- What you are asked to do
Output all of the records exactly, word for word.
(Provided material begins)
@[simp] theorem State.answer_pending (s : State) (a : Nat) (d : List Byte) : (s.answer a d).pending = s.pending := rfl
@[simp] theorem State.answer_now (s : State) (a : Nat) (d : List Byte) : (s.answer a d).now = s.now := rfl
@[simp] theorem State.answer_free (s : State) (a : Nat) (d : List Byte) : (s.answer a d).free = s.free := rfl
@[simp] theorem State.answer_sys (s : State) (a : Nat) (d : List Byte) : (s.answer a d).sys = s.sys := rfl
@[simp] theorem State.answer_pins (s : State) (a : Nat) (d : List Byte) : (s.answer a d).pins = s.pins := rfl
@[simp] theorem State.answer_dict (s : State) (a : Nat) (d : List Byte) : (s.answer a d).dict = s.dict := rfl
@[simp] theorem State.answer_blobs (s : State) (a : Nat) (d : List Byte) : (s.answer a d).blobs = s.blobs := rfl
@[simp] theorem State.answer_flash (s : State) (a : Nat) (d : List Byte) : (s.answer a d).flash = s.flash := rfl
@[simp] theorem State.answer_keys (s : State) (a : Nat) (d : List Byte) : (s.answer a d).keys = s.keys := rfl
@[simp] theorem State.answer_svc (s : State) (a : Nat) (d : List Byte) : (s.answer a d).svc = s.svc := rfl
@[simp] theorem State.answer_wm (s : State) (a : Nat) (d : List Byte) : (s.answer a d).wm = s.wm := rfl
@[simp] theorem State.answer_mains (s : State) (a : Nat) (d : List Byte) : (s.answer a d).mains = s.mains := rfl
@[simp] theorem State.answer_bh (s : State) (a : Nat) (d : List Byte) : (s.answer a d).bh = s.bh := rfl
@[simp] theorem State.answer_time (s : State) (a : Nat) (d : List Byte) : (s.answer a d).time = s.time := rfl
@[simp] theorem State.answer_perf (s : State) (a : Nat) (d : List Byte) : (s.answer a d).perf = s.perf := rfl
@[simp] theorem State.answer_jtag (s : State) (a : Nat) (d : List Byte) : (s.answer a d).jtag = s.jtag := rfl
@[simp] theorem State.answer_loop (s : State) (a : Nat) (d : List Byte) : (s.answer a d).loop = s.loop := rfl
@[simp] theorem State.answer_tracker (s : State) (a : Nat) (d : List Byte) : (s.answer a d).tracker = s.tracker := rfl
@[simp] theorem State.answer_tides (s : State) (a : Nat) (d : List Byte) : (s.answer a d).tides = s.tides := rfl
@[simp] theorem State.answer_mac (s : State) (a : Nat) (d : List Byte) : (s.answer a d).mac = s.mac := rfl
@[simp] theorem State.answer_domain (s : State) (a : Nat) (d : List Byte) : (s.answer a d).domain = s.domain := rfl
@[simp] theorem State.answer_txn (s : State) (a : Nat) (d : List Byte) : (s.answer a d).txn = s.txn := rfl
@[simp] theorem State.answer_line (s : State) (a : Nat) (d : List Byte) : (s.answer a d).line = s.line := rfl

@[simp] theorem State.modQueue_pending (s : State) (q : Nat) (f : HwQueue → HwQueue) : (s.modQueue q f).pending = s.pending := rfl
@[simp] theorem State.modQueue_now (s : State) (q : Nat) (f : HwQueue → HwQueue) : (s.modQueue q f).now = s.now := rfl
@[simp] theorem State.modQueue_free (s : State) (q : Nat) (f : HwQueue → HwQueue) : (s.modQueue q f).free = s.free := rfl
@[simp] theorem State.modQueue_sys (s : State) (q : Nat) (f : HwQueue → HwQueue) : (s.modQueue q f).sys = s.sys := rfl
@[simp] theorem State.modQueue_pins (s : State) (q : Nat) (f : HwQueue → HwQueue) : (s.modQueue q f).pins = s.pins := rfl
@[simp] theorem State.modQueue_dict (s : State) (q : Nat) (f : HwQueue → HwQueue) : (s.modQueue q f).dict = s.dict := rfl
@[simp] theorem State.modQueue_blobs (s : State) (q : Nat) (f : HwQueue → HwQueue) : (s.modQueue q f).blobs = s.blobs := rfl
@[simp] theorem State.modQueue_mgmt (s : State) (q : Nat) (f : HwQueue → HwQueue) : (s.modQueue q f).mgmt = s.mgmt := rfl
@[simp] theorem State.modQueue_flash (s : State) (q : Nat) (f : HwQueue → HwQueue) : (s.modQueue q f).flash = s.flash := rfl
@[simp] theorem State.modQueue_keys (s : State) (q : Nat) (f : HwQueue → HwQueue) : (s.modQueue q f).keys = s.keys := rfl
@[simp] theorem State.modQueue_wm (s : State) (q : Nat) (f : HwQueue → HwQueue) : (s.modQueue q f).wm = s.wm := rfl
@[simp] theorem State.modQueue_mains (s : State) (q : Nat) (f : HwQueue → HwQueue) : (s.modQueue q f).mains = s.mains := rfl
@[simp] theorem State.modQueue_bh (s : State) (q : Nat) (f : HwQueue → HwQueue) : (s.modQueue q f).bh = s.bh := rfl
@[simp] theorem State.modQueue_time (s : State) (q : Nat) (f : HwQueue → HwQueue) : (s.modQueue q f).time = s.time := rfl
@[simp] theorem State.modQueue_perf (s : State) (q : Nat) (f : HwQueue → HwQueue) : (s.modQueue q f).perf = s.perf := rfl
@[simp] theorem State.modQueue_jtag (s : State) (q : Nat) (f : HwQueue → HwQueue) : (s.modQueue q f).jtag = s.jtag := rfl
@[simp] theorem State.modQueue_loop (s : State) (q : Nat) (f : HwQueue → HwQueue) : (s.modQueue q f).loop = s.loop := rfl
@[simp] theorem State.modQueue_tracker (s : State) (q : Nat) (f : HwQueue → HwQueue) : (s.modQueue q f).tracker = s.tracker := rfl
@[simp] theorem State.modQueue_tides (s : State) (q : Nat) (f : HwQueue → HwQueue) : (s.modQueue q f).tides = s.tides := rfl
@[simp] theorem State.modQueue_mac (s : State) (q : Nat) (f : HwQueue → HwQueue) : (s.modQueue q f).mac = s.mac := rfl
@[simp] theorem State.modQueue_domain (s : State) (q : Nat) (f : HwQueue → HwQueue) : (s.modQueue q f).domain = s.domain := rfl
@[simp] theorem State.modQueue_txn (s : State) (q : Nat) (f : HwQueue → HwQueue) : (s.modQueue q f).txn = s.txn := rfl
@[simp] theorem State.modQueue_line (s : State) (q : Nat) (f : HwQueue → HwQueue) : (s.modQueue q f).line = s.line := rfl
(Provided material ends)
- Task response
@[simp] theorem State.answer_pending (s : State) (a : Nat) (d : List Byte) : (s.answer a d).pending = s.pending := rfl
@[simp] theorem State.answer_now (s : State) (a : Nat) (d : List Byte) : (s.answer a d).now = s.now := rfl
@[simp] theorem State.answer_free (s : State) (a : Nat) (d : List Byte) : (s.answer a d).free = s.free := rfl
@[simp] theorem State.answer_sys (s : State) (a : Nat) (d : List Byte) : (s.answer a d).sys = s.sys := rfl
@[simp] theorem State.answer_pins (s : State) (a : Nat) (d : List Byte) : (s.answer a d).pins = s.pins := rfl
@[simp] theorem State.answer_dict (s : State) (a : Nat) (d : List Byte) : (s.answer a d).dict = s.dict := rfl
@[simp] theorem State.answer_blobs (s : State) (a : Nat) (d : List Byte) : (s.answer a d).blobs = s.blobs := rfl
@[simp] theorem State.answer_flash (s : State) (a : Nat) (d : List Byte) : (s.answer a d).flash = s.flash := rfl
@[simp] theorem State.answer_keys (s : State) (a : Nat) (d : List Byte) : (s.answer a d).keys = s.keys := rfl
@[simp] theorem State.answer_svc (s : State) (a : Nat) (d : List Byte) : (s.answer a d).svc = s.svc := rfl
@[simp] theorem State.answer_wm (s : State) (a : Nat) (d : List Byte) : (s.answer a d).wm = s.wm := rfl
@[simp] theorem State.answer_mains (s : State) (a : Nat) (d : List Byte) : (s.answer a d).mains = s.mains := rfl
@[simp] theorem State.answer_bh (s : State) (a : Nat) (d : List Byte) : (s.answer a d).bh = s.bh := rfl
@[simp] theorem State.answer_time (s : State) (a : Nat) (d : List Byte) : (s.answer a d).time = s.time := rfl
@[simp] theorem State.answer_perf (s : State) (a : Nat) (d : List Byte) : (s.answer a d).perf = s.perf := rfl
@[simp] theorem State.answer_jtag (s : State) (a : Nat) (d : List Byte) : (s.answer a d).jtag = s.jtag := rfl
@[simp] theorem State.answer_loop (s : State) (a : Nat) (d : List Byte) : (s.answer a d).loop = s.loop := rfl
@[simp] theorem State.answer_tracker (s : State) (a : Nat) (d : List Byte) : (s.answer a d).tracker = s.tracker := rfl
@[simp] theorem State.answer_tides (s : State) (a : Nat) (d : List Byte) : (s.answer a d).tides = s.tides := rfl
@[simp] theorem State.answer_mac (s : State) (a : Nat) (d : List Byte) : (s.answer a d).mac = s.mac := rfl
@[simp] theorem State.answer_domain (s : State) (a : Nat) (d : List Byte) : (s.answer a d).domain = s.domain := rfl
@[simp] theorem State.answer_txn (s : State) (a : Nat) (d : List Byte) : (s.answer a d).txn = s.txn := rfl
@[simp] theorem State.answer_line (s : State) (a : Nat) (d : List Byte) : (s.answer a d).line = s.line := rfl

@[simp] theorem State.modQueue_pending (s : State) (q : Nat) (f : HwQueue → HwQueue) : (s.modQueue q f).pending = s.pending := rfl
@[simp] theorem State.modQueue_now (s : State) (q : Nat) (f : HwQueue → HwQueue) : (s.modQueue q f).now = s.now := rfl
@[simp] theorem State.modQueue_free (s : State) (q : Nat) (f : HwQueue → HwQueue) : (s.modQueue q f).free = s.free := rfl
@[simp] theorem State.modQueue_sys (s : State) (q : Nat) (f : HwQueue → HwQueue) : (s.modQueue q f).sys = s.sys := rfl
@[simp] theorem State.modQueue_pins (s : State) (q : Nat) (f : HwQueue → HwQueue) : (s.modQueue q f).pins = s.pins := rfl
@[simp] theorem State.modQueue_dict (s : State) (q : Nat) (f : HwQueue → HwQueue) : (s.modQueue q f).dict = s.dict := rfl
@[simp] theorem State.modQueue_blobs (s : State) (q : Nat) (f : HwQueue → HwQueue) : (s.modQueue q f).blobs = s.blobs := rfl
@[simp] theorem State.modQueue_mgmt (s : State) (q : Nat) (f : HwQueue → HwQueue) : (s.modQueue q f).mgmt = s.mgmt := rfl
@[simp] theorem State.modQueue_flash (s : State) (q : Nat) (f : HwQueue → HwQueue) : (s.modQueue q f).flash = s.flash := rfl
@[simp] theorem State.modQueue_keys (s : State) (q : Nat) (f : HwQueue → HwQueue) : (s.modQueue q f).keys = s.keys := rfl
@[simp] theorem State.modQueue_wm (s : State) (q : Nat) (f : HwQueue → HwQueue) : (s.modQueue q f).wm = s.wm := rfl
@[simp] theorem State.modQueue_mains (s : State) (q : Nat) (f : HwQueue → HwQueue) : (s.modQueue q f).mains = s.mains := rfl
@[simp] theorem State.modQueue_bh (s : State) (q : Nat) (f : HwQueue → HwQueue) : (s.modQueue q f).bh = s.bh := rfl
@[simp] theorem State.modQueue_time (s : State) (q : Nat) (f : HwQueue → HwQueue) : (s.modQueue q f).time = s.time := rfl
@[simp] theorem State.modQueue_perf (s : State) (q : Nat) (f : HwQueue → HwQueue) : (s.modQueue q f).perf = s.perf := rfl
@[simp] theorem State.modQueue_jtag (s : State) (q : Nat) (f : HwQueue → HwQueue) : (s.modQueue q f).jtag = s.jtag := rfl
@[simp] theorem State.modQueue_loop (s : State) (q : Nat) (f : HwQueue → HwQueue) : (s.modQueue q f).loop = s.loop := rfl
@[simp] theorem State.modQueue_tracker (s : State) (q : Nat) (f : HwQueue → HwQueue) : (s.modQueue q f).tracker = s.tracker := rfl
@[simp] theorem State.modQueue_tides (s : State) (q : Nat) (f : HwQueue → HwQueue) : (s.modQueue q f).tides = s.tides := rfl
@[simp] theorem State.modQueue_mac (s : State) (q : Nat) (f : HwQueue → HwQueue) : (s.modQueue q f).mac = s.mac := rfl
@[simp] theorem State.modQueue_domain (s : State) (q : Nat) (f : HwQueue → HwQueue) : (s.modQueue q f).domain = s.domain := rfl
@[simp] theorem State.modQueue_txn (s : State) (q : Nat) (f : HwQueue → HwQueue) : (s.modQueue q f).txn = s.txn := rfl
@[simp] theorem State.modQueue_line (s : State) (q : Nat) (f : HwQueue → HwQueue) : (s.modQueue q f).line = s.line := rfl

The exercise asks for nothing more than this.